Пролог.

На вершине одного из голых холмов, что плавно переходят в отроги Каргаломского Кряжа, надежно защищающего Срединную Империю от Проклятых Земель, расположилась дворянская усадьба – одна из тех, что местные дикие горцы высокопарно именуют Замками и в которых издревле находят себе пристанище в трудную годину.

Пять шестиугольных башен, увенчанные остроконечными крышами, соединенные между собой высокой каменной стеной, замыкали небольшое пространство, в центре которого расположилось просторное сооружение, состоящее из двух круглых башен с конусовидными крышами, с обоих концов замыкающих трехэтажное здание, над одной из труб которого, тонкой струйкой вьется жиденький дымок.

Редкий путник, издалека увидев Замок, поднимавший в небо над зарослями шиповника и вереска свои островерхие крыши, счел бы его непреступной твердыней и вполне достойным прибежищем для небогатого дворянского Рода. Но если бы он решил подойти поближе, то сразу же изменил бы свое мнение.

Когда-то могучие каменные стены уже порядком обветшали, и, хотя местами еще проглядывали недавние попытки их починить, особой крепости им это, явно, не придало. Черный мох и сорные травы покрыли стены толстым ковром, постепенно разрушая камень. Кованые ворота уже давно вросли в землю и лишь небольшая калитка чуть в стороне, указывала, что что замок не совсем заброшен и есть еще бедолаги, что в нем живут. Мощная колея, сейчас наполненная дождевой водой и заросшая травой, свидетельствует, что некогда здесь частенько проезжали экипажи, кареты и крестьянские телеги, однако, невозмутимость квакш, облюбовавших для своего жительства старую колею, показывает, что те времена уже давно прошли и они давно не видели помех для своей жизни. Склоны холма. Когда-то старательно очищенные от деревьев и кустарника, уже вновь начали покрываться хиленькими, перекрученными и изуродованными ростками, некоторые из которых уже насчитывали несколько лет.

Если бы, каким-то чудом, неведомый путник пренебрег витающей над Замком аурой безысходности, боли и нищеты, и прошел во внутренний двор, то его взору предстала бы еще более удручающая картина.

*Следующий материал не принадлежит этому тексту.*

-- ==== Sys2Proof/Machine/Overlay.lean ====
section
/-! DEFINITION. The overlay instructions and the loads of the instruction store (R46-R48, R124-R148). -/

namespace Sys2Proof.Machine

/-! ## Directory entries (R47, R48) -/

def ovAddr (d : Nat) : VA := BitVec.ofNat 72 (bitsN d 0 72)
def ovCount (d : Nat) : Nat := bitsN d 96 14
def ovMst (d : Nat) : Bool := bitsN d 89 1 = 1

/-- Whether a directory entry is readable under R48. -/
def ovReadable (h : BitVec 19) (d : Nat) : Bool :=
  ovCount d ≠ 0 && (ovAddr d).toNat % 256 = 0 && decide ((bitsN d 88 1 = 1) = (0x70000 ≤ h.toNat)) && bitsN d 72 16 = 0 &&
    bitsN d 90 6 = 0 && bitsN d 110 18 = 0

/-- The context through whose tables a handle's directory and image are read (R47). -/
def ovContext (x : Island) (asid : BitVec 16) (h : BitVec 19) : BitVec 16 :=
  if 0x70000 ≤ h.toNat then BitVec.ofNat 16 (fld x.sys.ovgdir 91 16) else asid

/-- The address of a handle's directory entry; none beyond its directory, or without a valid context (R47, R48). -/
def State.dirVa (s : State) (isl : Nat) (asid : BitVec 16) (h : BitVec 19) : Option VA × State :=
  let p := s.ctxEntry isl (ovContext (s.isl isl) asid h)
  let x := s.isl isl
  let glob := 0x70000 ≤ h.toNat
  let base : VA := if glob then BitVec.ofNat 72 (fld x.sys.ovgdir 0 72) else cxOvdir p.1
  let count := if glob then fld x.sys.ovgdir 72 19 else cxOvcount p.1
  (if h.toNat = 0 || count ≤ h.toNat || (glob && !s.ctxOk isl (ovContext x asid h)) then none else some (vaPlus base (16 * h.toNat)), p.2)

/-- Poison that a load of an overlay has read (R227). -/
def State.eatPoison (s : State) (isl : Nat) (e : Eater) (p : List VA) : State :=
  match p with
  | va :: _ => s.consumed isl { e with va := va }
  | [] => s

/-- The consumer of an overlay instruction's reads. -/
def Op.eater (o : Op) : Eater := { core := o.core, slot := o.slot, launch := o.launch, cp := o.cp, lanes := o.lanes }

/-- Reads a handle's directory entry, privileged; none where it is unreadable (R47, R48). -/
def State.readDir (s : State) (isl core : Nat) (e : Eater) (asid : BitVec 16) (h : BitVec 19) : Option Nat × State :=
  match s.dirVa isl asid h with
  | (none, s) => (none, s)
  | (some va, s) =>
    if inWindow va then (none, s)
    else
      let p := s.readVa isl core noPlace (ovContext (s.isl isl) asid h) true .read 0 va 16
      let s := p.2.eatPoison isl e p.1.poison
      let d := leNat p.1.bytes
      (if p.1.fault.isNone && ovReadable h d then some d else none, s)

/-- Cycles for a read of one line at the home, or at its target (R244). -/
def State.readCycles (s : State) (isl core : Nat) (asid : BitVec 16) (va : VA) : Nat :=
  match (s.walk isl asid va).1 with
  | .leaf pte level _ => match leafLoc pte level va with
    | some (.line ln _) => if ((s.isl isl).hline ln).inSlice then 2 * hop core (sliceOf ln) else Config.latHbm
    | some l => targetLatency core l
    | none => Config.unitNear
  | .bad => Config.unitNear

/-! ## Slots (R128-R130) -/

/-- The slots a context may load a handle into. -/
def State.slotMask (s : State) (isl : Nat) (asid : BitVec 16) (priv : Bool) (h : BitVec 19) : BitVec 32 × State :=
  let share := (s.isl isl).sys.slotshare
  if 0x70000 ≤ h.toNat then (if priv then share else 0, s)
  else
    let p := s.ctxEntry isl asid
    (BitVec.ofNat 32 (cxSlotmask p.1) &&& ~~~share, p.2)

/-- Whether a slot belongs to a valid entry other than one. -/
def slotTaken (k : CoreS) (but : Option Nat) (slot : Nat) : Bool :=
  k.rtab.any fun p => some p.1 ≠ but && p.2.first ≤ slot && slot < p.2.first + p.2.length

/-- Slots an overlay of a count of instructions takes (R124). -/
def slotsFor (count : Nat) : Nat := (count + 1023) / 1024

/-! ## The end of a load (R132, R139) -/

/-- The lanes of a group parked on an entry, as (code pointer, target, depth, lanes) for each distinct triple. -/
def parkedOn (g : Group) (entry : Nat) : List (Word × Word × BitVec 8 × LaneMask) :=
  g.threads.foldl (fun acc p => match p.2.stat with
    | .ovl t d i =>
      if i ≠ entry then acc
      else if acc.any fun q => q.1 == p.2.cp && q.2.1 == t && q.2.2.1 == d then
        acc.map fun q => if q.1 == p.2.cp && q.2.1 == t && q.2.2.1 == d then (q.1, q.2.1, q.2.2.1, q.2.2.2 ||| maskOf [p.1]) else q
      else acc ++ [(p.2.cp, t, d, maskOf [p.1])]
    | .ready | .asleep _ | .blocked _ | .ckpt _ | .restore => acc) []

/-- The lanes parked on an entry go on: into the overlay, or into OVL_MISS (R132). `status` is the load's. -/
def State.wakeParked (s : State) (isl core entry status : Nat) (mst : Bool) : State :=
  let cyc := s.cyc isl
  ((s.isl isl).core core).groups.foldl (fun (s : State) (gp : Nat × Group) =>
    (parkedOn gp.2 entry).foldl (fun (s : State) (q : Word × Word × BitVec 8 × LaneMask) =>
      let s := s.modIsl isl fun x => x.modGroup core gp.1 fun g => modThreads g q.2.2.2 fun _ t => { t with stat := .ready }
      if status = 0 && !mst then
        s.modIsl isl fun x => x.modGroup core gp.1 fun g =>
          modThreads g q.2.2.2 fun _ t => { t with cp := q.2.1, depth := q.2.2.1 }
      else
        s.trap isl core gp.1 q.2.2.2 5 (if status = 0 then ovlInfo 0 3 q.2.1 else ovlInfo status 2 q.2.1) q.1 q.1
          (settle gp.2 cyc).tvec) s) s

/-- A load ends with a status: the entry becomes resident or is removed, the lanes that wait for it go on, its status and
those of the loads that found it loading are written (R132, R138, R139). -/
def State.endLoad (s : State) (isl id status : Nat) (words : List IWord) : State :=
  match s.op? isl id with
  | none => s
  | some o =>
    let core := o.core
    let entry := fld o.b 0 32
    let k := (s.isl isl).core core
    match tget? k.rtab entry with
    | none => s
    | some e =>
      let s := s.modIsl isl fun x => x.modCore core fun k =>
        if status = 0 then
          { k with rtab := tput k.rtab entry { e with loading := false },
                   istore := (List.range words.length).foldl (fun m i => tput m (1024 * e.first + i) (words.getD i 0)) k.istore }
        else { k with rtab := tdel k.rtab entry }
      let s := s.wakeParked isl core entry status e.mst
      let s := (s.modOp isl id fun o => { o with res := BitVec.ofNat 64 status }).endOp isl id
      (s.isl isl).ops.foldl (fun (s : State) (p : Nat × Op) =>
        match p.2.instr with
        | .ovlLd .. => if p.2.after.contains id then (s.modOp isl p.1 fun o => { o with res := 1 }).endOp isl p.1 else s
        | _ => s) s
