/-- The least value of an integer type, and the one above its greatest (R151). -/
def typeLo : IType → Int
  | .i8 => -2 ^ 7
  | .i16 => -2 ^ 15
  | .i32 => -2 ^ 31
  | .i64 => -2 ^ 63
  | .n8 | .n16 | .n32 | .n64 | .b32 | .b64 => 0
def typeHi : IType → Int
  | .i8 => 2 ^ 7
  | .i16 => 2 ^ 15
  | .i32 => 2 ^ 31
  | .i64 => 2 ^ 63
  | .n8 => 2 ^ 8
  | .n16 => 2 ^ 16
  | .n32 | .b32 => 2 ^ 32
  | .n64 | .b64 => 2 ^ 64

/-- `rd` of a source in a lane (R153). -/
def rdSrc (e : Env) (t : IType) (o : Opnd) (l : Nat) : Int := rdT (e.rdW (wideT t) o l) t
def rdSrcZ (e : Env) (t : IType) (z : ZOp) (l : Nat) : Int := rdT (e.rdZW (wideT t) z l) t

/-- The amount of a 32-bit shift (R157). -/
def shiftBy (e : Env) (wrap : Bool) (z : ZOp) (l : Nat) : Nat :=
  if wrap then (e.rdZ32 z l).toNat % 32 else (e.rdZ32 z l).toNat

/-- The integer relation of a condition (R163). -/
def intHolds (cc : ICond) (a b : Int) : Bool :=
  match cc with
  | .eq => a = b
  | .ne => a ≠ b
  | .lt => a < b
  | .le => a ≤ b
  | .gt => b < a
  | .ge => b ≤ a

/-- The arithmetic of R155 and R156: the value of each instruction from the sources as R153 reads them. -/
def arithForm : Instr → Option LaneForm
  | .iadd c t v x y z => lane c x false 4 fun e l => putT (rdSrc e t y l + rdSrcZ e t z l) t v
  | .isub c t v x y z => lane c x false 4 fun e l => putT (rdSrc e t y l - rdSrcZ e t z l) t v
  | .imul c t v x y z => lane c x false 6 fun e l => putT (rdSrc e t y l * rdSrcZ e t z l) t v
  | .imulh c t x y z => lane c x false 6 fun e l =>
      ((BitVec.ofInt 64 (rdSrc e t y l * rdSrcZ e t z l)).extractLsb' 32 32).setWidth 64
  | .imad c t v x y z => lane c x false 6 fun e l =>
      putT (rdSrc e t x l + rdSrc e t y l * rdSrcZ e t z l) t v
  | .imadw c t v x y z => lane c x true 6 fun e l =>
      let p : IType := if t = .i32 then .i64 else .n64
      putT (rdT (e.rd64 x l) p + rdSrc e t y l * rdSrcZ e t z l) p v
  | .imin c t x y z => lane c x false 4 fun e l =>
      putT (min (rdSrc e t y l) (rdSrcZ e t z l)) t false
  | .imax c t x y z => lane c x false 4 fun e l =>
      putT (max (rdSrc e t y l) (rdSrcZ e t z l)) t false
  | .iabs c t v x y => lane c x false 4 fun e l =>
      putT (if rdSrc e t y l < 0 then -rdSrc e t y l else rdSrc e t y l) t v
  | .iaddmn c t v x y z => lane c x false 4 fun e l =>
      putT (min (rdSrc e t x l) (rdT (putT (rdSrc e t y l + rdSrcZ e t z l) t v) t)) t false
  | .iaddmx c t v x y z => lane c x false 4 fun e l =>
      putT (max (rdSrc e t x l) (rdT (putT (rdSrc e t y l + rdSrcZ e t z l) t v) t)) t false
  | .isad c t v x y z => lane c x false 4 fun e l =>
      let d := rdSrc e t y l - rdSrcZ e t z l
      putT (rdSrc e t x l + if d < 0 then -d else d) t v
  | .iaddc c kin x y z => lane c x false 4 fun e l =>
      let cin : Nat := match kin with
        | .c0 => 0
        | .ci => if (e.g.latch l).getLsbD 32 then 1 else 0
        | .c1 => 1
      BitVec.ofNat 64 ((e.rd32 y l).toNat + (e.rdZ32 z l).toNat + cin)
  | _ => none

/-- The value that `EXTR` takes its window out of (R158). -/
def extrSource (e : Env) (sw : Bool) (x y : Opnd) (l : Nat) : Nat :=
  if sw then (e.rd32 y l).toNat * 2 ^ 32 + (e.rd32 x l).toNat else (e.rd32 x l).toNat * 2 ^ 32 + (e.rd32 y l).toNat

/-- Shifts, bits and logic (R157-R162): each result bit by bit or by a division. -/
def bitForm : Instr → Option LaneForm
  | .shl c w x y z => lane c x false 4 fun e l =>
      BitVec.ofNat 64 ((e.rd32 y l).toNat * 2 ^ shiftBy e w z l % 2 ^ 32)
  | .shr c w x y z => lane c x false 4 fun e l =>
      BitVec.ofNat 64 ((e.rd32 y l).toNat / 2 ^ shiftBy e w z l)
  | .sar c w x y z => lane c x false 4 fun e l =>
      (BitVec.ofInt 32 ((e.rd32 y l).toInt / 2 ^ shiftBy e w z l)).setWidth 64
  | .extr c sw rot x y z => lane c x false 4 fun e l =>
      let t := extrSource e sw x y l
      let a := (e.rdZ32 z l).toNat
      if rot then bits32 fun i => t.testBit ((a + i) % 64) else BitVec.ofNat 64 (t / 2 ^ min a 32 % 2 ^ 32)
  | .bool c t m f x y z => lane c x (wideT t) 4 fun e l =>
      let bit (i : Nat) : Bool :=
        let r := f.getLsbD (2 * ((e.rdW (wideT t) y l).getLsbD i).toNat + ((e.rdW (wideT t) z l).getLsbD i).toNat)
        let o := (e.rdW (wideT t) x l).getLsbD i
        match m with
        | .none => r
        | .and => o && r
        | .or => o || r
        | .xor => o != r
      BitVec.ofNat 64 (fromBits bit (if wideT t then 64 else 32))
  | .popc c t x y => lane c x false 4 fun e l =>
      BitVec.ofNat 64 (((List.range 64).map fun i => ((e.rdW (wideT t) y l).getLsbD i).toNat).sum)
  | .clz c t x y => lane c x false 4 fun e l =>
      if wideT t then (e.rd64 y l).clz else (e.rd32 y l).clz.setWidth 64
  | .brev c t x y => lane c x (wideT t) 4 fun e l =>
      let n := if wideT t then 64 else 32
      BitVec.ofNat 64 (fromBits (fun i => (e.rdW (wideT t) y l).getLsbD (n - 1 - i)) n)
  | .bfx c t x y z => lane c x false 4 fun e l =>
      let y := e.rd32 y l
      let p := (e.rdZ32 z l).toNat % 256
      let n := min ((e.rdZ32 z l).toNat / 256 % 256) 32
      let src (i : Nat) : Bool := if i < 32 then y.getLsbD i else t = .i32 && y.getLsbD 31
      bits32 fun i => n ≠ 0 && if i < n then src (p + i) else t = .i32 && src (p + n - 1)
  | .bfi c x y z => lane c x false 4 fun e l =>
      let p := (e.rdZ32 z l).toNat % 256
      let n := (e.rdZ32 z l).toNat / 256 % 256
      bits32 fun i => if p ≤ i && i < min (p + n) 32 then (e.rd32 y l).getLsbD (i - p) else (e.rd32 x l).getLsbD i
  | .bsel c x y z => lane c x false 4 fun e l =>
      let sel := e.rd32 x l
      let src (b k : Nat) : Bool := if b < 4 then (e.rd32 y l).getLsbD (8 * b + k) else (e.rdZ32 z l).getLsbD (8 * (b - 4) + k)
      bits32 fun i =>
        let j := i / 8
        let b := sel.toNat / 2 ^ (3 * j) % 8
        !sel.getLsbD (16 + j) && if sel.getLsbD (12 + j) then src b 7 else src b (i % 8)
  | _ => none

/-- Comparison, selection, moves and conversion (R163-R167, R171). -/
def moveForm : Instr → Option LaneForm
  | .iset c t one cc x y z => lane c x false 4 fun e l =>
      if intHolds cc (rdSrc e t y l) (rdSrc e t z l) then (if one then 1 else 0xFFFFFFFF) else 0
  | .icmpp c t b cc x y z => lane c x false 4 fun e l =>
      bits32 fun i => if i = b.toNat then intHolds cc (rdSrc e t y l) (rdSrc e t z l) else (e.rd32 x l).getLsbD i
  | .sel c t x y z => laneAll c x (wideT t) 4 fun e l =>
      if e.guard.getLsbD l then e.rdW (wideT t) y l else e.rdZW (wideT t) z l
  | .mov c t x y => lane c x (wideT t) 4 fun e l => e.rdW (wideT t) y l
  | .movi c t x i => lane c x (wideT t) 4 fun _ _ =>
      if wideT t then BitVec.ofInt 64 i.toInt else (BitVec.ofInt 32 i.toInt).setWidth 64
  | .movw c x k => lane c x false 4 fun _ _ => k.setWidth 64
  | .movs c t x y z => lane c x (wideT t) 4 fun e l =>
      e.rdW (wideT t) y ((e.rdZ32 z l).toNat % 64)
  | .movsrRd c x n => lane c x false 4 fun e _ =>
      if n.toNat = 4 then BitVec.ofNat 64 e.g.rpi else (tgetD e.g.aw n.toNat 0).setWidth 64
  | .cvti c td ts v x y => lane c x (wideT td) 4 fun e l => putT (rdSrc e ts y l) td v
  | _ => none

/-- 64-bit and address arithmetic (R169, R170). -/
def wideForm : Instr → Option LaneForm
  | .iadd64 c t v x y z => lane c x true 6 fun e l =>
      putT (rdT (e.rd64 y l) t + rdT (e.rdZ64 z l) t) t v
  | .isub64 c t v x y z => lane c x true 6 fun e l =>
      putT (rdT (e.rd64 y l) t - rdT (e.rdZ64 z l) t) t v
  | .shl64 c x y z => lane c x true 6 fun e l =>
      BitVec.ofNat 64 ((e.rd64 y l).toNat * 2 ^ (e.rdZ32 z l).toNat)
  | .shr64 c a x y z => lane c x true 6 fun e l =>
      if a then BitVec.ofInt 64 ((e.rd64 y l).toInt / 2 ^ (e.rdZ32 z l).toNat)
      else BitVec.ofNat 64 ((e.rd64 y l).toNat / 2 ^ (e.rdZ32 z l).toNat)
  | .lea c t k x y z => lane c x true 6 fun e l =>
      BitVec.ofInt 64 ((e.rd64 y l).toNat + rdSrc e t z l * 2 ^ k.toNat)
  | _ => none

/-! ## Floating-point instructions (R173-R192) -/

/-- A floating-point instruction: its result and the sticky flags a lane raises; `special` occupies the special-function
pipe; `ready` is the validity of the format registers it names (R67). -/
structure FpForm where
  ctl : Ctl
  dst : Opnd
  wide : Bool
  lat : Nat
  special : Bool
  ready : Env → Bool
  val : Env → Nat → DWord × Nat

/-- The lanes whose evaluation raises flags: one for a uniform destination (R192). -/
def flagLanes (x : Opnd) (m : LaneMask) : List Nat :=
  match x with
  | .s _ => (lowLane m).toList
  | _ => lanesOf m

/-- The write that raises sticky flags, where there are any (R175). -/
def raiseWrite (flags : Nat) : List (WDest × DWord) := if flags = 0 then [] else [(.fctlRaise, BitVec.ofNat 64 flags)]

Почерневшая, изъеденная плесенью черепица на башнях уже давно расползлась в разные стороны, массивные стропила уже порядком прогнили, а старые флюгера заржавели и указывают кто-куда. Сквозь узкие амбразуры башен виднеются горы щебня. Широкие, фасадные окна третьего, хозяйского этажа здания забиты кривыми гниющими досками, а парочка, еще сохранивших свинцовый переплет со вставленными в него разноцветными стеклами, дребезжат под, даже самым слабым, порывом ветра. Промежутки между окнами уже давно лишились всей своей штукатурки, осыпавшейся мелкими чешуйками, чем-то напоминавших пораженную Проклятьем кожу. Оголившиеся кирпичи, разошлись, а ветра и дожди вымыли скрепляющий их раствор. Весь двор зарос сорной травой и только пара узеньких тропинок говорит о том, что кто-то живой в Замке все-таки есть. Единственная, более-менее целая деталь наружного интерьера, это входная дверь, обрамленная каменными наличниками с, пока еще, четко видимым орнаментом, и венчающий ее дворянский герб. Золотой Единорог, поражающий неведомого монстра, на фоне низкой, массивной, баронской Башни.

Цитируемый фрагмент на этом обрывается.